Photo credit: Derek Ketchum, Local Spins

Matthew Davis, “Ektorp”

Bluegrass has an undeniable fascination with prodigies. Raise your hand if you’ve ever heard an excited story about a pre-pubescent Chris Thile at a run-of-the-mill bluegrass festival campsite jam session or a story about receiving a pre-fame autograph from a young, curly-headed fiddler named Alison Krauss.

All hands raised? Yes. It’s a thing. Bluegrass loves its pickin’ kids, especially the ones with otherworldly, unfettered talent. But an even more remarkable phenomenon relating to these prodigious youths, especially since the advent of kids in/on bluegrass programs across the U.S., is the ever more frequent occurrence of young people, veritable prodigies, who are effortlessly and distinctly musical. They don’t just shred, they have taste, they have singular musical voices, they have all of the trappings of their elder counterparts. 

An example of one such not-just-a-prodigy is banjo player Matthew Davis, whose 20 years of age superficially belie the fact that he’s not only a former National Banjo Champion, he’s also a graduate of the prestigious Acoustic Music Seminar at the Savannah Music Festival, and he’s released four albums. The most recent, Outlander, dropped early August of this year. 

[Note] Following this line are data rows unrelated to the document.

-- ==== Sys2Proof/Machine/Validate.lean ====
section
/-! DEFINITION. The checks of ROUTE.COMMIT (R96): what a draft may not leave. Each answers the objects that fail; the first of
them, in the order of the spec's chapters, is the one that is answered (log entry 27). -/

namespace Sys2Proof.Machine

/-- A draft's changes, each key once with its latest value, in the order first changed. -/
def finalChanges (ch : List (Nat × Nat)) : List (Nat × Nat) :=
  (ch.map (·.1)).reverse.eraseDups.filterMap (fun k => ch.find? (fun kv => kv.1 == k))

/-- Is a key that of a route, a direct-table entry or a Fallback entry, which at epoch 0 only first-light writes (R45)? -/
def isFirstLight (k : Nat) : Bool := keyTyp (pkeyObj k) == 0x0D || keyTyp (pkeyObj k) == 0x0B || keyTyp (pkeyObj k) == 0x0E

/-- The committed values that the first commit finds: it replaces every first-light route and direct-table entry (R38). -/
def State.cfgBase (s : State) : Tab Nat := if s.gci.epoch = 0 then s.cfg.filter (fun kv => !isFirstLight kv.1) else s.cfg

/-- The configuration that a draft's changes would leave. -/
def State.overlay (s : State) (ch : List (Nat × Nat)) : State :=
  let s := { s with cfg := s.cfgBase }
  ch.foldl (fun (s : State) kv =>
    if inNvm kv.1 then { s with brim := { s.brim with nvm := tabSet cfgDefault s.brim.nvm kv.1 kv.2 } }
    else { s with cfg := tabSet cfgDefault s.cfg kv.1 kv.2 }) s

/-- A test that fails the object when it holds. -/
def failIf (o : Nat) (b : Bool) : List Nat := if b then [o] else []

/-- In a Viaduct (R104). -/
def State.cascaded (s : State) : Bool := s.getF CascStatus.role != 0 || s.ownDeck != 0

/-! ### Clients and Spans (R108, R109) -/

/-- Mailboxes of a client as a draft leaves them: 16 bits. -/
def State.clientMask (s : State) (ch : List (Nat × Nat)) (c : Nat) : Nat :=
  match ch.find? (fun kv => kv.1 == pkey (oClient c) (pidRaw 0)) with
  | some kv => bitsOf kv.2 15 0
  | none => maskOf ((List.range 16).filter (fun n => s.mbOf n c))

/-- One mailbox in two clients. -/
def State.badClients (s : State) (ch : List (Nat × Nat)) : List Nat :=
  (List.range 8).flatMap (fun c =>
    failIf (oClient c) ((List.range c).any (fun d =>
      (List.range 16).any (fun n => bitOf (s.clientMask ch c) n && bitOf (s.clientMask ch d) n))))

/-- A Channel moves while its Span, or the other, is not AWAKE. -/
def State.badMoves (s : State) (ch : List (Nat × Nat)) : List Nat :=
  (ch.filter (fun kv => pkeyPid kv.1 == pidSpan)).flatMap (fun kv =>
    let c := keyChan (pkeyObj kv.1)
    failIf (oSpan (s.spanOf c)) (s.spanState (s.spanOf c) != spAwake) ++ failIf (oSpan kv.2) (s.spanState kv.2 != spAwake))

/-! ### Ports and Channels (R126, R162, R198) -/

/-- R126. -/
def State.badPorts (n : State) : List Nat :=
  (List.range 20).flatMap (fun p =>
    let o := oChan p
    let g := fun (pid : Nat) => n.par o pid
    let use := if g 0x0200 == 1 then [0] else if g 0x0200 == 2 then maskBits 8 (g 0x0202) else []
    let twin := fun (q : Nat) => n.par (oChan q) 0x0300 == 1 && n.par (oChan q) 0x0306 == g 0x0306 &&
      n.par (oChan q) 0x0301 == g 0x0301
    if p ≤ 11 then
      failIf o (use.any (fun c => decide (g (0x0220 + c) ≥ g (0x0210 + c))) || (g 0x0200 == 2 && g 0x0202 == 0) ||
        g 0x0403 == 0xFF)
    else failIf o (g 0x0300 == 1 && (List.range 20).any (fun q => decide (12 ≤ q) && q != p && twin q)))

/-- Does a CAN Channel's timing break R162? -/
def State.canTimingBad (n : State) (k : Nat) : Bool :=
  let g := fun (pid : Nat) => n.par (oChan (24 + k)) pid
  let m := g 0x0100
  let w := g 0x0101
  let d := g 0x0102
  let nom := nominalCycles w
  let dat := dataCycles d
  let top := if m == 1 then (if k ≤ 15 then 32 else 16) else if m == 2 then 20 else if g 0x0104 == 1 then 8 else 16
  decide (bitsOf w 23 16 + bitsOf w 15 9 + 3 < 8) || decide (bitsOf w 30 24 > bitsOf w 15 9) || decide (nom < 160) ||
  decide (nom > 16000) ||
  (m != 0 && (decide (bitsOf d 13 8 + bitsOf d 20 16 + 3 < 5) || decide (bitsOf d 28 24 > bitsOf d 20 16) ||
    decide (dat > nom) || decide (dat < top) || (decide (dat < 160) && !bitOf d 29) ||
    (bitOf d 29 && decide (bitsOf d 4 0 > 1))))

def State.badCan (n : State) : List Nat :=
  (List.range 64).flatMap (fun k => failIf (oChan (24 + k)) (!n.lacksCan k && n.canTimingBad k))

/-- R198 over one schedule. -/
def State.schedBad (n : State) (k t : Nat) : Bool :=
  (List.range (n.schedCount k t)).any (fun e =>
    let (typ, id, slot, arg) := n.schedEntry k t e
    let ids := (List.range 4).map (fun i => bitsOf arg (8 * i + 7) (8 * i)) |>.filter (· != 0xFF)
    let len := if typ ≤ 1 then n.linLen k id else if typ == 2 then (ids.map (fun i => n.linLen k i)).foldl (fun a b => max a b) 1 else 8
    decide (slot * 80000 < n.linBits k (tFrameMax len)) ||
    (typ == 2 && ids.any (fun i => linDir (n.linFrame k i) != 1)))

def State.badLin (n : State) : List Nat :=
  (List.range 16).flatMap (fun k =>
    if n.lacksLin k then [] else (List.range 32).flatMap (fun t => failIf (oSched (88 + k) t) (n.schedBad k t)))

/-! ### VLANs, streams and meters (R214, R219, R254, R305, R329) -/

def State.badVlans (n : State) : List Nat :=
  ((if n.entry (oVlan 1) == vlan1Reset then [(1, vlan1Reset)] else []) ++ n.listed 0x07 pidEntry).flatMap (fun (kv : Nat × Nat) =>
    let e := kv.2
    failIf (oVlan kv.1) (bitOf e 23 && (bitsOf e 107 96 == 0 ||
      (List.range 23).any (fun p => bitOf e (64 + p) && !bitOf e p))))

def State.badStreams (n : State) : List Nat :=
  let l := (n.listed 0x08 pidEntry).filter (fun kv => bitOf kv.2 60)
  l.flatMap (fun kv =>
    let e := kv.2
    let same := fun (f : Nat) => bitsOf f 47 0 == bitsOf e 47 0 && bitsOf f 59 48 == bitsOf e 59 48 && bitOf f 61 == bitOf e 61
    let bind := n.par (oQueue (800 + bitsOf e 106 96)) 0x0101
    let m := n.entry (oMeter (bitsOf e 75 64))
    failIf (oStream kv.1) (l.any (fun o => o.1 != kv.1 && same o.2) || (bitOf e 107 && decide (bind > 21)) ||
      (bitOf e 76 && bitsOf m 63 0 == 0) || (bitsOf e 79 78 == 2 && !bitOf e 76)))

def State.badMeters (n : State) : List Nat :=
  let lim := (List.range 20).foldl (fun a p => max a (n.par (oChan p) 0x0103)) 0
  (n.listed 0x0A pidEntry).flatMap (fun kv =>
    failIf (oMeter kv.1) (bitsOf kv.2 31 0 != 0 && decide (bitsOf kv.2 79 64 * 64 < lim)))

/-! ### Routes (R239, R252, R331, R526) -/

/-- What the frames of a CAN Channel can be: 0 classical, 1 also FD, 2 also XL. -/
def formatLevel (mode : Nat) : Nat := if mode == 0 then 0 else if mode == 3 then 2 else 1

/-- The formats beyond classical that CAN[`k`] carries (R158): bit 0 FD, bit 1 FD with BRS, which a mode-3 Channel above 10 Mbit/s does
not carry (R162), bit 2 XL. -/
def State.chanFormats (n : State) (k : Nat) : Nat :=
  let m := n.par (oChan (24 + k)) 0x0100
  b2n (m != 0) + 2 * b2n (m != 0 && (m != 3 || decide (dataCycles (n.par (oChan (24 + k)) 0x0102) ≥ 16))) + 4 * b2n (m == 3)

/-- Can CAN[`k`] carry frames of every one of the formats (R158, R239)? -/
def State.carriesFormats (n : State) (k f : Nat) : Bool := (f &&& n.chanFormats k) == f

/-- Entries that name a route: the naming object, the route, and the formats of the frames it brings, as `chanFormats` numbers them; LIN
entries bring LIN frames, with their Channel and ID. -/
structure RouteRef where
  obj : Nat
  route : Nat
  formats : Nat := 0
  ident : Option Nat := none
  lin : Option (Nat × Nat) := none
deriving DecidableEq, Repr

/-- The entries that name routes. XL frames read the direct table alone (R231). -/
def State.routeRefs (n : State) : List RouteRef :=
  let direct := n.cfg.filterMap (fun kv =>
    let o := pkeyObj kv.1
    if keyTyp o == 0x0B && pkeyPid kv.1 == pidRaw 0 then
      some ({ obj := o, route := kv.2, formats := n.chanFormats (keyChan o - 24), ident := some (keyIdx o) } : RouteRef) else none)
  let hash := (n.listed 0x0C (pidRaw 0)).filterMap (fun kv =>
    if hashValid kv.2 then
      some ({ obj := oHash kv.1, route := hashRoute kv.2, formats := n.chanFormats (bitsOf kv.2 53 48) % 4,
              ident := some (bitsOf kv.2 5 0) } : RouteRef)
    else none)
  let lin := n.cfg.filterMap (fun kv =>
    let o := pkeyObj kv.1
    let pid := pkeyPid kv.1
    if keyTyp o == 0x04 && decide (0x0A00 ≤ pid ∧ pid ≤ 0x0A3D) then
      some ({ obj := o, route := kv.2, lin := some (keyChan o - 88, pid - 0x0A00) } : RouteRef) else none)
  direct ++ hash ++ lin

/-- Copies a route, or a Fallback entry, can ask for (R252). -/
def copyCount (e : Nat) (mirrored : Bool) : Nat :=
  popCount 64 (rtCan e) + b2n (rtAltSplit e && !bitOf (rtCan e) (rtAltTo e)) + popCount 16 (rtLin e) + b2n (rtRxq e) +
  b2n (rtHost e) + b2n (rtSge e) + b2n (rtBundle e != 0) + popCount 4 (rtDecks e) + b2n mirrored

/-- CAN destinations a route may use, alternates included. -/
def routeCans (e : Nat) : List Nat :=
  (maskBits 64 (rtCan e) ++ (if rtAltEn e || rtAltSplit e then [rtAltTo e] else [])).eraseDups

/-- Does a LIN destination's frame table publish what a reference brings (R196, R238, R239)? A CAN frame's length is not known before
it comes, and R238 tests it then; a LIN frame for a diagnostic queue is never changed and needs no publish entry (DEDUCED, log entry
58). -/
def State.linTakes (n : State) (k e : Nat) (r : RouteRef) : Bool :=
  match r.lin with
  | some (c, id) => rtDiag e || (linDir (n.linFrame k id) == 1 && n.linLen c id == linLength (n.linFrame k id))
  | none => linDir (n.linFrame k (if rtLinIdEn e then rtLinId e else bitsOf (r.ident.getD 0) 5 0)) == 1

/-- The tests of R239 that an entry of the route table and one of the Fallback set (R240) have in common: its alternate, and
destinations that carry what the references to its index bring. -/
def State.destsBad (n : State) (refs : List RouteRef) (i e : Nat) : Bool :=
  let mine := refs.filter (fun r => r.route == i)
  let formats := mine.foldl (fun m r => m ||| r.formats) 0
  (routeCans e).any n.lacksCan || (maskBits 16 (rtLin e)).any n.lacksLin ||
  (rtAltEn e && (!bitOf (rtCan e) (rtAltFor e) || rtAltTo e == rtAltFor e)) ||
  (!mine.isEmpty && (routeCans e).any (fun k => !n.carriesFormats k formats)) ||
  (maskBits 16 (rtLin e)).any (fun k => mine.any (fun r => !n.linTakes k e r)) ||
  decide (copyCount e (n.par (oRoute i) pidMirror != 0) > 63)

def State.routeBad (n : State) (refs : List RouteRef) (i e : Nat) : Bool :=
  let bundle := n.entry (oQueue (bundleQueue (rtBundle e)))
  n.destsBad refs i e ||
  (rtAltSplit e && rtDecks e == 0) ||
  (rtSge e && n.instr false (rtProgram e) == 0) ||
  (rtBundle e != 0 && (!buEnable bundle || n.par (oQueue (bundleQueue (rtBundle e))) 0x0101 != 25)) ||
  (rtAuth e != 0 && n.entry (oProfile (rtAuth e)) == 0) ||
  (rtDecks e != 0 && (bitOf (rtDecks e) n.ownDeck || rtRemoteRoute e == 0)) ||
  (rtRate e && n.entry (oRate i) == 0) ||
  (rtSafety e && (rtAge e == 0 || n.entry (oFallback i) == 0))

Even a handful of projects into a recording career, albums made at age 20 aren’t supposed to sound like this. “Ektorp,” the final cut on the record — with Ethan Setiawan on mandolin, Grant Flick on fiddle, Jed Clark on guitar, and Jacob Warren on bass — demonstrates the astonishing maturity with which Davis composes, thinks about, and executes his art. Furthermore, for art music, and heady, technically rich new acoustic music at that, it’s impressively accessible, while remaining rooted in bluegrass. If the “kids” are sounding this good this early in their lifetimes the future of “the music” isn’t just in good hands, it’s destined to be innovated and reinvigorated time and time again, with folks like Matthew Davis leading the charge.